- _Action item_:
In the entries below, find the line with "k f).onTick = s.onTick := rfl" and the line with "n f).vaults = s.vaults := rfl". Return those two lines and all lines between them, exactly.

- _Record set_:

-- ==== Sys2Proof/Laws/State.lean ====
section
/-! SUPPORT. One lemma per field per update of the state: what each update leaves as it was. -/

namespace Sys2Proof.Machine

variable (s : State) (g : Group)

/-! ## `modUnit` -/

@[simp] theorem State.modUnit_hbm (k : UKey) (f : Unit → Unit) : (s.modUnit k f).hbm = s.hbm := rfl
@[simp] theorem State.modUnit_pool (k : UKey) (f : Unit → Unit) : (s.modUnit k f).pool = s.pool := rfl
@[simp] theorem State.modUnit_host (k : UKey) (f : Unit → Unit) : (s.modUnit k f).host = s.host := rfl
@[simp] theorem State.modUnit_vaults (k : UKey) (f : Unit → Unit) : (s.modUnit k f).vaults = s.vaults := rfl
@[simp] theorem State.modUnit_marks (k : UKey) (f : Unit → Unit) : (s.modUnit k f).marks = s.marks := rfl
@[simp] theorem State.modUnit_badCrc (k : UKey) (f : Unit → Unit) : (s.modUnit k f).badCrc = s.badCrc := rfl
@[simp] theorem State.modUnit_cores (k : UKey) (f : Unit → Unit) : (s.modUnit k f).cores = s.cores := rfl
@[simp] theorem State.modUnit_dies (k : UKey) (f : Unit → Unit) : (s.modUnit k f).dies = s.dies := rfl
@[simp] theorem State.modUnit_ctxs (k : UKey) (f : Unit → Unit) : (s.modUnit k f).ctxs = s.ctxs := rfl
@[simp] theorem State.modUnit_launches (k : UKey) (f : Unit → Unit) : (s.modUnit k f).launches = s.launches := rfl
@[simp] theorem State.modUnit_levels (k : UKey) (f : Unit → Unit) : (s.modUnit k f).levels = s.levels := rfl
@[simp] theorem State.modUnit_sections (k : UKey) (f : Unit → Unit) : (s.modUnit k f).sections = s.sections := rfl
@[simp] theorem State.modUnit_funcs (k : UKey) (f : Unit → Unit) : (s.modUnit k f).funcs = s.funcs := rfl
@[simp] theorem State.modUnit_quanta (k : UKey) (f : Unit → Unit) : (s.modUnit k f).quanta = s.quanta := rfl
@[simp] theorem State.modUnit_quantaNext (k : UKey) (f : Unit → Unit) : (s.modUnit k f).quantaNext = s.quantaNext := rfl
@[simp] theorem State.modUnit_slice (k : UKey) (f : Unit → Unit) : (s.modUnit k f).slice = s.slice := rfl
@[simp] theorem State.modUnit_quantaRun (k : UKey) (f : Unit → Unit) : (s.modUnit k f).quantaRun = s.quantaRun := rfl
@[simp] theorem State.modUnit_tenant (k : UKey) (f : Unit → Unit) : (s.modUnit k f).tenant = s.tenant := rfl
@[simp] theorem State.modUnit_front (k : UKey) (f : Unit → Unit) : (s.modUnit k f).front = s.front := rfl
@[simp] theorem State.modUnit_pools (k : UKey) (f : Unit → Unit) : (s.modUnit k f).pools = s.pools := rfl
@[simp] theorem State.modUnit_poolUp (k : UKey) (f : Unit → Unit) : (s.modUnit k f).poolUp = s.poolUp := rfl
@[simp] theorem State.modUnit_poolCache (k : UKey) (f : Unit → Unit) : (s.modUnit k f).poolCache = s.poolCache := rfl
@[simp] theorem State.modUnit_ports (k : UKey) (f : Unit → Unit) : (s.modUnit k f).ports = s.ports := rfl
@[simp] theorem State.modUnit_routes (k : UKey) (f : Unit → Unit) : (s.modUnit k f).routes = s.routes := rfl
@[simp] theorem State.modUnit_ident (k : UKey) (f : Unit → Unit) : (s.modUnit k f).ident = s.ident := rfl
@[simp] theorem State.modUnit_phasing (k : UKey) (f : Unit → Unit) : (s.modUnit k f).phasing = s.phasing := rfl
@[simp] theorem State.modUnit_outReqs (k : UKey) (f : Unit → Unit) : (s.modUnit k f).outReqs = s.outReqs := rfl
@[simp] theorem State.modUnit_nextId (k : UKey) (f : Unit → Unit) : (s.modUnit k f).nextId = s.nextId := rfl
@[simp] theorem State.modUnit_seen (k : UKey) (f : Unit → Unit) : (s.modUnit k f).seen = s.seen := rfl
@[simp] theorem State.modUnit_lowack (k : UKey) (f : Unit → Unit) : (s.modUnit k f).lowack = s.lowack := rfl
@[simp] theorem State.modUnit_absorbed (k : UKey) (f : Unit → Unit) : (s.modUnit k f).absorbed = s.absorbed := rfl
@[simp] theorem State.modUnit_owned (k : UKey) (f : Unit → Unit) : (s.modUnit k f).owned = s.owned := rfl
@[simp] theorem State.modUnit_limit (k : UKey) (f : Unit → Unit) : (s.modUnit k f).limit = s.limit := rfl
@[simp] theorem State.modUnit_emergency (k : UKey) (f : Unit → Unit) : (s.modUnit k f).emergency = s.emergency := rfl
@[simp] theorem State.modUnit_stretched (k : UKey) (f : Unit → Unit) : (s.modUnit k f).stretched = s.stretched := rfl
@[simp] theorem State.modUnit_emergencies (k : UKey) (f : Unit → Unit) : (s.modUnit k f).emergencies = s.emergencies := rfl
@[simp] theorem State.modUnit_energy (k : UKey) (f : Unit → Unit) : (s.modUnit k f).energy = s.energy := rfl
@[simp] theorem State.modUnit_hbmC (k : UKey) (f : Unit → Unit) : (s.modUnit k f).hbmC = s.hbmC := rfl
@[simp] theorem State.modUnit_hbmU (k : UKey) (f : Unit → Unit) : (s.modUnit k f).hbmU = s.hbmU := rfl
@[simp] theorem State.modUnit_banks (k : UKey) (f : Unit → Unit) : (s.modUnit k f).banks = s.banks := rfl
@[simp] theorem State.modUnit_active (k : UKey) (f : Unit → Unit) : (s.modUnit k f).active = s.active := rfl
@[simp] theorem State.modUnit_rollback (k : UKey) (f : Unit → Unit) : (s.modUnit k f).rollback = s.rollback := rfl
@[simp] theorem State.modUnit_loading (k : UKey) (f : Unit → Unit) : (s.modUnit k f).loading = s.loading := rfl
@[simp] theorem State.modUnit_loadNew (k : UKey) (f : Unit → Unit) : (s.modUnit k f).loadNew = s.loadNew := rfl
@[simp] theorem State.modUnit_switching (k : UKey) (f : Unit → Unit) : (s.modUnit k f).switching = s.switching := rfl
@[simp] theorem State.modUnit_capGen (k : UKey) (f : Unit → Unit) : (s.modUnit k f).capGen = s.capGen := rfl
@[simp] theorem State.modUnit_powered (k : UKey) (f : Unit → Unit) : (s.modUnit k f).powered = s.powered := rfl
@[simp] theorem State.modUnit_onTick (k : UKey) (f : Unit → Unit) : (s.modUnit k f).onTick = s.onTick := rfl
@[simp] theorem State.modUnit_booted (k : UKey) (f : Unit → Unit) : (s.modUnit k f).booted = s.booted := rfl
@[simp] theorem State.modUnit_cur (k : UKey) (f : Unit → Unit) : (s.modUnit k f).cur = s.cur := rfl
@[simp] theorem State.modUnit_second (k : UKey) (f : Unit → Unit) : (s.modUnit k f).second = s.second := rfl
@[simp] theorem State.modUnit_agenda (k : UKey) (f : Unit → Unit) : (s.modUnit k f).agenda = s.agenda := rfl
@[simp] theorem State.modUnit_engines (k : UKey) (f : Unit → Unit) : (s.modUnit k f).engines = s.engines := rfl
@[simp] theorem State.modUnit_unack (k : UKey) (f : Unit → Unit) : (s.modUnit k f).unack = s.unack := rfl
@[simp] theorem State.modUnit_transit (k : UKey) (f : Unit → Unit) : (s.modUnit k f).transit = s.transit := rfl
@[simp] theorem State.modUnit_relMem (k : UKey) (f : Unit → Unit) : (s.modUnit k f).relMem = s.relMem := rfl
@[simp] theorem State.modUnit_emergencyAt (k : UKey) (f : Unit → Unit) : (s.modUnit k f).emergencyAt = s.emergencyAt := rfl
@[simp] theorem State.modUnit_pair (k : UKey) (f : Unit → Unit) : (s.modUnit k f).pair = s.pair := rfl
@[simp] theorem State.modUnit_grown (k : UKey) (f : Unit → Unit) : (s.modUnit k f).grown = s.grown := rfl
@[simp] theorem State.modUnit_tick (k : UKey) (f : Unit → Unit) : (s.modUnit k f).tick = s.tick := rfl

/-! ## `modGrp` -/

@[simp] theorem State.modGrp_hbm (k : UKey) (n : Nat) (f : Group → Group) : (s.modGrp k n f).hbm = s.hbm := rfl
@[simp] theorem State.modGrp_pool (k : UKey) (n : Nat) (f : Group → Group) : (s.modGrp k n f).pool = s.pool := rfl
@[simp] theorem State.modGrp_host (k : UKey) (n : Nat) (f : Group → Group) : (s.modGrp k n f).host = s.host := rfl
@[simp] theorem State.modGrp_vaults (k : UKey) (n : Nat) (f : Group → Group) : (s.modGrp k n f).vaults = s.vaults := rfl
@[simp] theorem State.modGrp_marks (k : UKey) (n : Nat) (f : Group → Group) : (s.modGrp k n f).marks = s.marks := rfl
@[simp] theorem State.modGrp_badCrc (k : UKey) (n : Nat) (f : Group → Group) : (s.modGrp k n f).badCrc = s.badCrc := rfl
@[simp] theorem State.modGrp_cores (k : UKey) (n : Nat) (f : Group → Group) : (s.modGrp k n f).cores = s.cores := rfl
@[simp] theorem State.modGrp_dies (k : UKey) (n : Nat) (f : Group → Group) : (s.modGrp k n f).dies = s.dies := rfl
@[simp] theorem State.modGrp_ctxs (k : UKey) (n : Nat) (f : Group → Group) : (s.modGrp k n f).ctxs = s.ctxs := rfl
@[simp] theorem State.modGrp_launches (k : UKey) (n : Nat) (f : Group → Group) : (s.modGrp k n f).launches = s.launches := rfl
@[simp] theorem State.modGrp_levels (k : UKey) (n : Nat) (f : Group → Group) : (s.modGrp k n f).levels = s.levels := rfl
@[simp] theorem State.modGrp_sections (k : UKey) (n : Nat) (f : Group → Group) : (s.modGrp k n f).sections = s.sections := rfl
@[simp] theorem State.modGrp_funcs (k : UKey) (n : Nat) (f : Group → Group) : (s.modGrp k n f).funcs = s.funcs := rfl
@[simp] theorem State.modGrp_quanta (k : UKey) (n : Nat) (f : Group → Group) : (s.modGrp k n f).quanta = s.quanta := rfl
@[simp] theorem State.modGrp_quantaNext (k : UKey) (n : Nat) (f : Group → Group) : (s.modGrp k n f).quantaNext = s.quantaNext := rfl
@[simp] theorem State.modGrp_slice (k : UKey) (n : Nat) (f : Group → Group) : (s.modGrp k n f).slice = s.slice := rfl
@[simp] theorem State.modGrp_quantaRun (k : UKey) (n : Nat) (f : Group → Group) : (s.modGrp k n f).quantaRun = s.quantaRun := rfl
@[simp] theorem State.modGrp_tenant (k : UKey) (n : Nat) (f : Group → Group) : (s.modGrp k n f).tenant = s.tenant := rfl
@[simp] theorem State.modGrp_front (k : UKey) (n : Nat) (f : Group → Group) : (s.modGrp k n f).front = s.front := rfl
@[simp] theorem State.modGrp_pools (k : UKey) (n : Nat) (f : Group → Group) : (s.modGrp k n f).pools = s.pools := rfl
@[simp] theorem State.modGrp_poolUp (k : UKey) (n : Nat) (f : Group → Group) : (s.modGrp k n f).poolUp = s.poolUp := rfl
@[simp] theorem State.modGrp_poolCache (k : UKey) (n : Nat) (f : Group → Group) : (s.modGrp k n f).poolCache = s.poolCache := rfl
@[simp] theorem State.modGrp_ports (k : UKey) (n : Nat) (f : Group → Group) : (s.modGrp k n f).ports = s.ports := rfl
@[simp] theorem State.modGrp_routes (k : UKey) (n : Nat) (f : Group → Group) : (s.modGrp k n f).routes = s.routes := rfl
@[simp] theorem State.modGrp_ident (k : UKey) (n : Nat) (f : Group → Group) : (s.modGrp k n f).ident = s.ident := rfl
@[simp] theorem State.modGrp_phasing (k : UKey) (n : Nat) (f : Group → Group) : (s.modGrp k n f).phasing = s.phasing := rfl
@[simp] theorem State.modGrp_outReqs (k : UKey) (n : Nat) (f : Group → Group) : (s.modGrp k n f).outReqs = s.outReqs := rfl
@[simp] theorem State.modGrp_nextId (k : UKey) (n : Nat) (f : Group → Group) : (s.modGrp k n f).nextId = s.nextId := rfl
@[simp] theorem State.modGrp_seen (k : UKey) (n : Nat) (f : Group → Group) : (s.modGrp k n f).seen = s.seen := rfl
@[simp] theorem State.modGrp_lowack (k : UKey) (n : Nat) (f : Group → Group) : (s.modGrp k n f).lowack = s.lowack := rfl
@[simp] theorem State.modGrp_absorbed (k : UKey) (n : Nat) (f : Group → Group) : (s.modGrp k n f).absorbed = s.absorbed := rfl
@[simp] theorem State.modGrp_owned (k : UKey) (n : Nat) (f : Group → Group) : (s.modGrp k n f).owned = s.owned := rfl
@[simp] theorem State.modGrp_limit (k : UKey) (n : Nat) (f : Group → Group) : (s.modGrp k n f).limit = s.limit := rfl
@[simp] theorem State.modGrp_emergency (k : UKey) (n : Nat) (f : Group → Group) : (s.modGrp k n f).emergency = s.emergency := rfl
@[simp] theorem State.modGrp_stretched (k : UKey) (n : Nat) (f : Group → Group) : (s.modGrp k n f).stretched = s.stretched := rfl
@[simp] theorem State.modGrp_emergencies (k : UKey) (n : Nat) (f : Group → Group) : (s.modGrp k n f).emergencies = s.emergencies := rfl
@[simp] theorem State.modGrp_energy (k : UKey) (n : Nat) (f : Group → Group) : (s.modGrp k n f).energy = s.energy := rfl
@[simp] theorem State.modGrp_hbmC (k : UKey) (n : Nat) (f : Group → Group) : (s.modGrp k n f).hbmC = s.hbmC := rfl
@[simp] theorem State.modGrp_hbmU (k : UKey) (n : Nat) (f : Group → Group) : (s.modGrp k n f).hbmU = s.hbmU := rfl
@[simp] theorem State.modGrp_banks (k : UKey) (n : Nat) (f : Group → Group) : (s.modGrp k n f).banks = s.banks := rfl
@[simp] theorem State.modGrp_active (k : UKey) (n : Nat) (f : Group → Group) : (s.modGrp k n f).active = s.active := rfl
@[simp] theorem State.modGrp_rollback (k : UKey) (n : Nat) (f : Group → Group) : (s.modGrp k n f).rollback = s.rollback := rfl
@[simp] theorem State.modGrp_loading (k : UKey) (n : Nat) (f : Group → Group) : (s.modGrp k n f).loading = s.loading := rfl
@[simp] theorem State.modGrp_loadNew (k : UKey) (n : Nat) (f : Group → Group) : (s.modGrp k n f).loadNew = s.loadNew := rfl
@[simp] theorem State.modGrp_switching (k : UKey) (n : Nat) (f : Group → Group) : (s.modGrp k n f).switching = s.switching := rfl
@[simp] theorem State.modGrp_capGen (k : UKey) (n : Nat) (f : Group → Group) : (s.modGrp k n f).capGen = s.capGen := rfl
@[simp] theorem State.modGrp_powered (k : UKey) (n : Nat) (f : Group → Group) : (s.modGrp k n f).powered = s.powered := rfl
@[simp] theorem State.modGrp_onTick (k : UKey) (n : Nat) (f : Group → Group) : (s.modGrp k n f).onTick = s.onTick := rfl
@[simp] theorem State.modGrp_booted (k : UKey) (n : Nat) (f : Group → Group) : (s.modGrp k n f).booted = s.booted := rfl
@[simp] theorem State.modGrp_cur (k : UKey) (n : Nat) (f : Group → Group) : (s.modGrp k n f).cur = s.cur := rfl
@[simp] theorem State.modGrp_second (k : UKey) (n : Nat) (f : Group → Group) : (s.modGrp k n f).second = s.second := rfl
@[simp] theorem State.modGrp_agenda (k : UKey) (n : Nat) (f : Group → Group) : (s.modGrp k n f).agenda = s.agenda := rfl
@[simp] theorem State.modGrp_engines (k : UKey) (n : Nat) (f : Group → Group) : (s.modGrp k n f).engines = s.engines := rfl
@[simp] theorem State.modGrp_unack (k : UKey) (n : Nat) (f : Group → Group) : (s.modGrp k n f).unack = s.unack := rfl
@[simp] theorem State.modGrp_transit (k : UKey) (n : Nat) (f : Group → Group) : (s.modGrp k n f).transit = s.transit := rfl
@[simp] theorem State.modGrp_relMem (k : UKey) (n : Nat) (f : Group → Group) : (s.modGrp k n f).relMem = s.relMem := rfl
@[simp] theorem State.modGrp_emergencyAt (k : UKey) (n : Nat) (f : Group → Group) : (s.modGrp k n f).emergencyAt = s.emergencyAt := rfl
@[simp] theorem State.modGrp_pair (k : UKey) (n : Nat) (f : Group → Group) : (s.modGrp k n f).pair = s.pair := rfl
@[simp] theorem State.modGrp_grown (k : UKey) (n : Nat) (f : Group → Group) : (s.modGrp k n f).grown = s.grown := rfl
@[simp] theorem State.modGrp_tick (k : UKey) (n : Nat) (f : Group → Group) : (s.modGrp k n f).tick = s.tick := rfl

- _Output of the exercise_:
@[simp] theorem State.modUnit_onTick (k : UKey) (f : Unit → Unit) : (s.modUnit k f).onTick = s.onTick := rfl
@[simp] theorem State.modUnit_booted (k : UKey) (f : Unit → Unit) : (s.modUnit k f).booted = s.booted := rfl
@[simp] theorem State.modUnit_cur (k : UKey) (f : Unit → Unit) : (s.modUnit k f).cur = s.cur := rfl
@[simp] theorem State.modUnit_second (k : UKey) (f : Unit → Unit) : (s.modUnit k f).second = s.second := rfl
@[simp] theorem State.modUnit_agenda (k : UKey) (f : Unit → Unit) : (s.modUnit k f).agenda = s.agenda := rfl
@[simp] theorem State.modUnit_engines (k : UKey) (f : Unit → Unit) : (s.modUnit k f).engines = s.engines := rfl
@[simp] theorem State.modUnit_unack (k : UKey) (f : Unit → Unit) : (s.modUnit k f).unack = s.unack := rfl
@[simp] theorem State.modUnit_transit (k : UKey) (f : Unit → Unit) : (s.modUnit k f).transit = s.transit := rfl
@[simp] theorem State.modUnit_relMem (k : UKey) (f : Unit → Unit) : (s.modUnit k f).relMem = s.relMem := rfl
@[simp] theorem State.modUnit_emergencyAt (k : UKey) (f : Unit → Unit) : (s.modUnit k f).emergencyAt = s.emergencyAt := rfl
@[simp] theorem State.modUnit_pair (k : UKey) (f : Unit → Unit) : (s.modUnit k f).pair = s.pair := rfl
@[simp] theorem State.modUnit_grown (k : UKey) (f : Unit → Unit) : (s.modUnit k f).grown = s.grown := rfl
@[simp] theorem State.modUnit_tick (k : UKey) (f : Unit → Unit) : (s.modUnit k f).tick = s.tick := rfl

/-! ## `modGrp` -/

@[simp] theorem State.modGrp_hbm (k : UKey) (n : Nat) (f : Group → Group) : (s.modGrp k n f).hbm = s.hbm := rfl
@[simp] theorem State.modGrp_pool (k : UKey) (n : Nat) (f : Group → Group) : (s.modGrp k n f).pool = s.pool := rfl
@[simp] theorem State.modGrp_host (k : UKey) (n : Nat) (f : Group → Group) : (s.modGrp k n f).host = s.host := rfl
@[simp] theorem State.modGrp_vaults (k : UKey) (n : Nat) (f : Group → Group) : (s.modGrp k n f).vaults = s.vaults := rfl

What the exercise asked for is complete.